La presidente Colosimo, che dopo aver dichiarato il proprio impegno morale a fare luce in particolare sui cinquantasette giorni trascorsi tra le due stragi del 1992 ovvero sui motivi della così detta “accelerazione” della strage di via D’Amelio, aveva dato un segnale non irrilevante sulla strada che avrebbe voluto percorrere, incontrando appena insediata a Palazzo San Macuto l’ex prefetto Mori, non ha potuto evitare di allargare le audizioni anche a Salvatore Borsellino ed al suo avvocato Fabio Repici. Ma la chiave interpretativa assunta dai due auditi è notoriamente molto diversa se non in tutto, almeno in gran parte rispetto a quella offerta dall’avvocato Trizzino, che rappresenta i figli di Paolo Borsellino.

Una differenza che non sta tanto nella lettura del contesto storico complessivo, né in quella della condotta dei “giuda” ovvero di alcuni colleghi magistrati, né tanto meno in quella del peso attribuito ai mafiosi. D’altra parte oltre trent’anni di vicende processuali hanno cristallizzato in maniera indiscutibile più di un elemento di verità. Ma quale importanza attribuire, per dirla in sintesi con un nome ed un cognome, a Paolo Bellini? Cioè quale peso attribuire a quella ricostruzione che inserisce le stragi del ’92 e del ’93 (fino a quella fallita del ’94 all’Olimpico) in una strategia criminale complessa nella quale peso rilevante ebbero volontà di natura eversiva ed anti democratica, che saldarono insieme ambienti neo-fascisti, pezzi di apparati di sicurezza anche “coperti”, ambienti politico, imprenditoriali, massonici (decaduti alcuni, in espansione altri), con le principali organizzazioni mafiose (la Cosa Unica come emerge dai processi celebrati a Reggio Calabria)? Quale peso attribuire all’ipotesi secondo cui queste volontà (“raffinatissime”) cercarono di costringere lo Stato, che pure avrebbe attuato una reazione durissima contro Cosa Nostra, a più miti consigli? Arrivando forse pure a suggerire di cooptare in certe compagini politiche uscite dal “Terzo Dopoguerra italiano” ed in una miriade di ruoli istituzionali o para istituzionali una buona parte di quegli attori? Per quel poco che può valere, in questo senso ho maturato, la mia personalissima interpretazione della “pacificazione” tante volte evocata in Parlamento nel decennio passato ed in particolare argomentata in un magistrale ed indimenticabile intervento dell’allora on. Brunetta, oggi a capo di un Cnel mai così produttivo.

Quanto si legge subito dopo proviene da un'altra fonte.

-- ==== Sys2Proof/Machine/Uplink.lean ====
section
/-!
DEFINITION. Taking uplink frames (R138, R144, R145): lengths, items, bursts, and the REPLY that ends a turn.
-/
namespace Sys2Proof.Machine

/-! ## Lengths (spec/11 section 11.5) -/

/-- The octets an item takes: its kind, its length, and its fields. -/
def itemOctets : Item → Nat
  | .register => 2
  | .checkIn _ => 3
  | .motion _ _ => 4
  | .taskDone _ => 3
  | .emergency _ => 3
  | .orderReply _ _ => 5
  | .permitAccept _ => 4
  | .workDone _ => 4
  | .stepAsk .. => 9
  | .stepDone .. => 7
  | .other _ length => 2 + length

/-- The octets of a REPLY: length, route, kind, truck, zone, uplink number, two counted lists, check. -/
def replyOctets (h : Header) (acks : List Nat) (items : List Item) : Nat :=
  11 + routeOctets h.relay + acks.length + (items.map itemOctets).sum

/-- The octets of a BURST: as a REPLY's, with one item and no counts. -/
def burstOctets (h : Header) (item : Item) : Nat := 9 + routeOctets h.relay + itemOctets item

/-- The octets of a BEACON: 6, and its route if it was passed on. -/
def beaconOctets (relay : List Nat) : Nat := 6 + routeOctets relay

/-! ## Items (R145) -/

/-- An item skipped and counted (R145). -/
def skipItem (s : State) : State := { s with air := { s.air with skipped := bump s.air.skipped } }

/-- One item dispatched to its owner with the truck number of the frame's header (R145). A MOTION value or reply code
that names none makes the item be skipped (spec/11 section 11.5). -/
def dispatch (truck : Nat) (s : State) : Item → State
  | .register => s
  | .checkIn seat => takeContact s truck seat .checkIn false
  | .motion seat value =>
    if value = 0 then takeContact s truck seat .motion true
    else if value = 1 then takeContact s truck seat .motion false
    else skipItem s
  | .taskDone seat => takeContact s truck seat .taskDone false
  | .emergency seat => takeEmergency s truck seat
  | .orderReply order code =>
    match replyCodeOf code with
    | some c => orderReply s order truck c
    | none => skipItem s
  | .permitAccept permit => permitAccept s truck permit
  | .workDone permit => workDone s truck permit
  | .stepAsk permit step point action => stepAsk s truck permit step point action
  | .stepDone permit step position => stepDone s truck permit step position
  | .other _ _ => skipItem s

/-- The items of a frame dispatched in frame order (R145). -/
def dispatchAll (truck : Nat) (s : State) (items : List Item) : State := items.foldl (dispatch truck) s

/-- An uplink number joined to a truck's acknowledgement list: not twice, and the oldest leaves a list of four (R132). -/
def joinUplink (s : State) (truck uplink : Nat) : State :=
  modTruck s truck fun t =>
    if t.upAcks.contains uplink then t
    else if t.upAcks.length < 4 then { t with upAcks := t.upAcks ++ [uplink] }
    else { t with upAcks := t.upAcks.drop 1 ++ [uplink] }

/-! ## Bursts (R8, R140, R144) -/

/-- A frame of an unknown truck: UNKNOWN_TRUCK where it holds a REGISTER item, and nothing else (R8). -/
def unknownFrame (s : State) (h : Header) (items : List Item) : State :=
  if items.contains .register then post s (.unknownTruck h.truck h.zone) else s

/-- A REPLY or BURST that does not end the turn in flight: header, uplink number, items; its acknowledgements are not
taken (R144). -/
def takeBurst (s : State) (h : Header) (items : List Item) : State :=
  match truckOf s h.truck with
  | some _ => dispatchAll h.truck (joinUplink (takeHeader s h.truck h.zone) h.truck h.uplink) items
  | none => unknownFrame s h items

/-! ## The REPLY that ends a turn (R138) -/

/-- The turn in flight ended by this REPLY: its header names the turn's truck, and it is decoded at or after the window
opening and before the window closing (R138). -/
def endsTurn (s : State) (h : Header) : Option Turn :=
  match s.air.turn with
  | some t => if t.truck = h.truck ∧ t.winOpen ≤ s.nowMs ∧ s.nowMs < t.winClose then some t else none
  | none => none

/-- The turn is no longer in flight. -/
def clearTurn (s : State) : State := { s with air := { s.air with turn := none } }

/-- The stages 2 to 6 of a REPLY that ends a turn which is not abandoned (R138). -/
def replyStages (s : State) (h : Header) (acks : List Nat) (items : List Item) : State :=
  let s1 := takeHeader s h.truck h.zone
  let s2 := takeAcks s1 h.truck acks
  let s3 := clearTurn (endTurnQueue s2 h.truck)
  dispatchAll h.truck (joinUplink s3 h.truck h.uplink) items

/-- A REPLY, its airtime counted: it ends the turn in flight, or is taken as a burst (R138, R140, R144). -/
def takeReply (s : State) (h : Header) (acks : List Nat) (items : List Item) : State :=
  match endsTurn s h with
  | some t => goOn (if t.abandoned then clearTurn s else replyStages s h acks items)
  | none => takeBurst s h items

/-- The window of the turn in flight closes with no REPLY having ended it (R139). -/
def closeWindow (s : State) (t : Turn) : State :=
  if t.abandoned then goOn (clearTurn s)
  else
    let s1 := missedTurn (clearTurn (endTurnQueue s t.truck)) t.truck
    goOn { s1 with air := { s1.air with missedTurns := bump s1.air.missedTurns } }

/-- A REPLY of the polled truck that comes when the window of its turn has expired is a late one: where the window closing
has not been taken yet, it is taken first, so that the miss is counted before the header is taken (R9, R139). -/
def expireFirst (s : State) (h : Header) : State :=
  match s.air.turn with
  | some t => if t.truck = h.truck ∧ t.winClose ≤ s.nowMs then settleEvent (closeWindow s t) else s
  | none => s

end Sys2Proof.Machine
end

E più l’avvocato Repici tirava il filo che lega le stragi del ’92 con la bomba alla stazione di Bologna e più il volto della Presidente diventava terreo. Ecco perché temo che presto il lavoro della Commissione sulla strage di Via D’Amelio verrà messo su un binario morto. Magari decidendo di allargare l’oggetto della indagine a dismisura, così che non basterebbero tre Legislature per arrivare ad un punto, invece di concentrarlo su un singolo ma ancora praticabile obiettivo.

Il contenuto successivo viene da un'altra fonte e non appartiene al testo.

-- ==== Sys2Proof/Machine/SiteRequests.lean ====
section
/-!
DEFINITION. The requests of the Relay Router (spec/08_sites_and_relay_routing.md): SET_SITE, CLEAR_SITE,
SET_SITE_POLICY, SET_ZONE_GRACE, QUERY_SITES, QUERY_ZONE.
-/
namespace Sys2Proof.Machine

/-! ## SET_SITE (R151, R152) -/

/-- SET_SITE's values within their limits. -/
structure SiteGiven where
  num : Nat
  parent : Nat
  lo : Nat
  hi : Nat
  hop : Nat
  timeout : Nat
  deriving DecidableEq, Repr

/-- A site with the values given; an UNUSED one takes now as its last-beacon time (R152 step 2). -/
def Site.configured (now : Nat) (g : SiteGiven) (x : Site) : Site :=
  { x with
    parent := g.parent, range := some (g.lo, g.hi), hop := g.hop, timeout := g.timeout
    lastBeacon := if x.used then x.lastBeacon else some now }

/-- The site goes DOWN where its last-beacon time plus its timeout has been reached (R152, R156). -/
def expireSite (s : State) (n : Nat) : State :=
  match siteOf s n with
  | some x => if x.timedOut s.now then siteGoesDown s n else s
  | none => s

/-- The effects of SET_SITE on a site as it was (R152). -/
def applySite (s : State) (x : Site) (g : SiteGiven) : State :=
  let s1 := modSite s g.num (Site.configured s.now g)
  let s2 := if x.used then s1 else setSiteState s1 g.num .up
  let s3 := forceRouteChanges s s2
  let s4 := if s3.policy = .affected then evalAllSites s3 else s3
  expireSite (askIfIdle s4) g.num

/-- SET_SITE served. -/
def setSite (site parent lo hi hop timeout : Nat) (s : State) : Served :=
  match siteOf s site with
  | none => refuse s .notFound
  | some x =>
    let g : SiteGiven :=
      { num := site, parent := parent, lo := clamp 1 250 lo, hi := clamp 1 250 hi, hop := clamp 100 1500 hop
        timeout := clamp 30 600 timeout }
    if g.hi < g.lo then refuse s .badField
    else
      match siteChecks s site parent (g.lo, g.hi) with
      | some c => refuse s c
      | none =>
        (applySite s x g,
         { code := okOr (g.lo != lo || g.hi != hi || g.hop != hop || g.timeout != timeout), body := .none })

/-- SET_SITE (R151, R152). -/
def execSetSite (tag site parent lo hi hop timeout : Nat) (s : State) : Host.Outcome State Fault Refusal :=
  request 0x21 tag (setSite site parent lo hi hop timeout) s

/-! ## CLEAR_SITE (R153) -/

/-- The effects of CLEAR_SITE. -/
def applyClear (s : State) (n : Nat) : State :=
  let s1 := modSite s n fun x => { x with range := none, lastBeacon := none }
  let s2 := setSiteState s1 n .unused
  askIfIdle (evalAllSites (forceRouteChanges s s2))

/-- CLEAR_SITE served. -/
def clearSite (site : Nat) (s : State) : Served :=
  match siteOf s site with
  | none => refuse s .notFound
  | some x =>
    if x.used = false then refuse s .wrongState
    else if hasChildren s site then refuse s .inUse
    else (applyClear s site, { code := .ok, body := .none })

/-- CLEAR_SITE (R153). -/
def execClearSite (tag site : Nat) (s : State) : Host.Outcome State Fault Refusal :=
  request 0x22 tag (clearSite site) s

/-! ## SET_SITE_POLICY (R158) -/

/-- SET_SITE_POLICY served. -/
def setSitePolicy (policy : Nat) (s : State) : Served :=
  match policyOf policy with
  | none => refuse s .badField
  | some p =>
    (if p = s.policy then s else evalAllSites { s with policy := p }, { code := .ok, body := .none })

/-- SET_SITE_POLICY (R158). -/
def execSetSitePolicy (tag policy : Nat) (s : State) : Host.Outcome State Fault Refusal :=
  request 0x23 tag (setSitePolicy policy) s

/-! ## SET_ZONE_GRACE (R159) -/

/-- The zone table with the grace of the zones `first` to `last` set. -/
def setGraces (graces : List Nat) (first last grace : Nat) : List Nat :=
  (List.range 250).map fun i => if first ≤ i + 1 ∧ i + 1 ≤ last then grace else graces.getD i 0

/-- SET_ZONE_GRACE served. -/
def setZoneGrace (first last grace : Nat) (s : State) : Served :=
  let a := clamp 1 250 first
  let b := clamp 1 250 last
  let g := clamp 0 300 grace
  if b < a then refuse s .badField
  else
    ({ s with graces := setGraces s.graces a b g },
     { code := okOr (a != first || b != last || g != grace), body := .graces a b g })

/-- SET_ZONE_GRACE (R159). -/
def execSetZoneGrace (tag first last grace : Nat) (s : State) : Host.Outcome State Fault Refusal :=
  request 0x24 tag (setZoneGrace first last grace) s

/-! ## QUERY_SITES and QUERY_ZONE (R160) -/

/-- The home site as QUERY_SITES reports it (R149). -/
def homeReport : SiteReport :=
  { state := .up, parent := none, range := some (1, 250), hop := none, timeout := none, lastBeacon := none
    remaining := none, trucks := 0 }

/-- One of sites 1 to 7 as QUERY_SITES reports it (R160). -/
def siteReport (s : State) (x : Site) : SiteReport :=
  { state := x.state, parent := some x.parent, range := x.range, hop := some x.hop, timeout := some x.timeout
    lastBeacon := stampOpt s x.lastBeacon
    remaining := if x.state = .up then x.lastBeacon.map fun t => t + x.timeout - s.now else none
    trucks := (trucksWhere s fun t => (routeOf s t).contains x.num).length }

/-- QUERY_SITES served. -/
def querySites (s : State) : Served :=
  (s, { code := .ok, body := .sites s.policy (homeReport :: s.sites.map (siteReport s)) })

/-- QUERY_SITES (R160). -/
def execQuerySites (tag : Nat) (s : State) : Host.Outcome State Fault Refusal := request 0x25 tag querySites s

/-- QUERY_ZONE's report (R160). -/
def zoneReport (s : State) (z : Nat) : ZoneReport :=
  { grace := graceOf s z, serving := servingSite s z, route := routeOfZone s z
    passesDown := passesDown s (routeOfZone s z), trucks := trucksWhere s fun t => t.zone == some z }

/-- QUERY_ZONE served. -/
def queryZone (zone : Nat) (s : State) : Served :=
  if 1 ≤ zone ∧ zone ≤ 250 then (s, { code := .ok, body := .zone (zoneReport s zone) }) else refuse s .notFound

/-- QUERY_ZONE (R160). -/
def execQueryZone (tag zone : Nat) (s : State) : Host.Outcome State Fault Refusal :=
  request 0x26 tag (queryZone zone) s

end Sys2Proof.Machine
end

Ho come l’impressione che qualcuno presto o tardi farà notare alla Presidente che è molto meglio continuare a fare come ha fatto ieri mattina, cioè poche ore prima dell’audizione di Salvatore Borsellino e Fabio Repici. Infatti ieri mattina la Presidente diceva la sua intervistata dall’ineffabile Marcello Foa all’interno di quella pretenziosa trasmissione radiofonica intitolata “Giù la maschera!”, introdotta da stacchetti musicali pateticamente ribellisti. Il Foa ha intrattenuto il pubblico facendo domande così “pettinate” alla presidente da consentirle di sfoggiare tutto il repertorio ormai mandato a memoria su Caivano, sulla droga, sulla internazionalizzazione della mafia italiana, su quanto siano ricche e pericolose per l’economia nazionale… etc.etc. Il Foa avrebbe meglio declinato il titolo della sua trasmissione chiedendole come stiano insieme quelle sue parole sulla mafia così risolute, con i provvedimenti che la maggioranza sta prendendo in materia di sub appalti, uso del contate, condoni fiscali, gioco d’azzardo, separazione delle carriere, libertà di informazione, misure di prevenzione patrimoniali, il traffico di influenze, l’abuso d’ufficio…

Così, giusto per richiamare quel vecchio armese ideologico che si chiamava “pratica degli obiettivi”.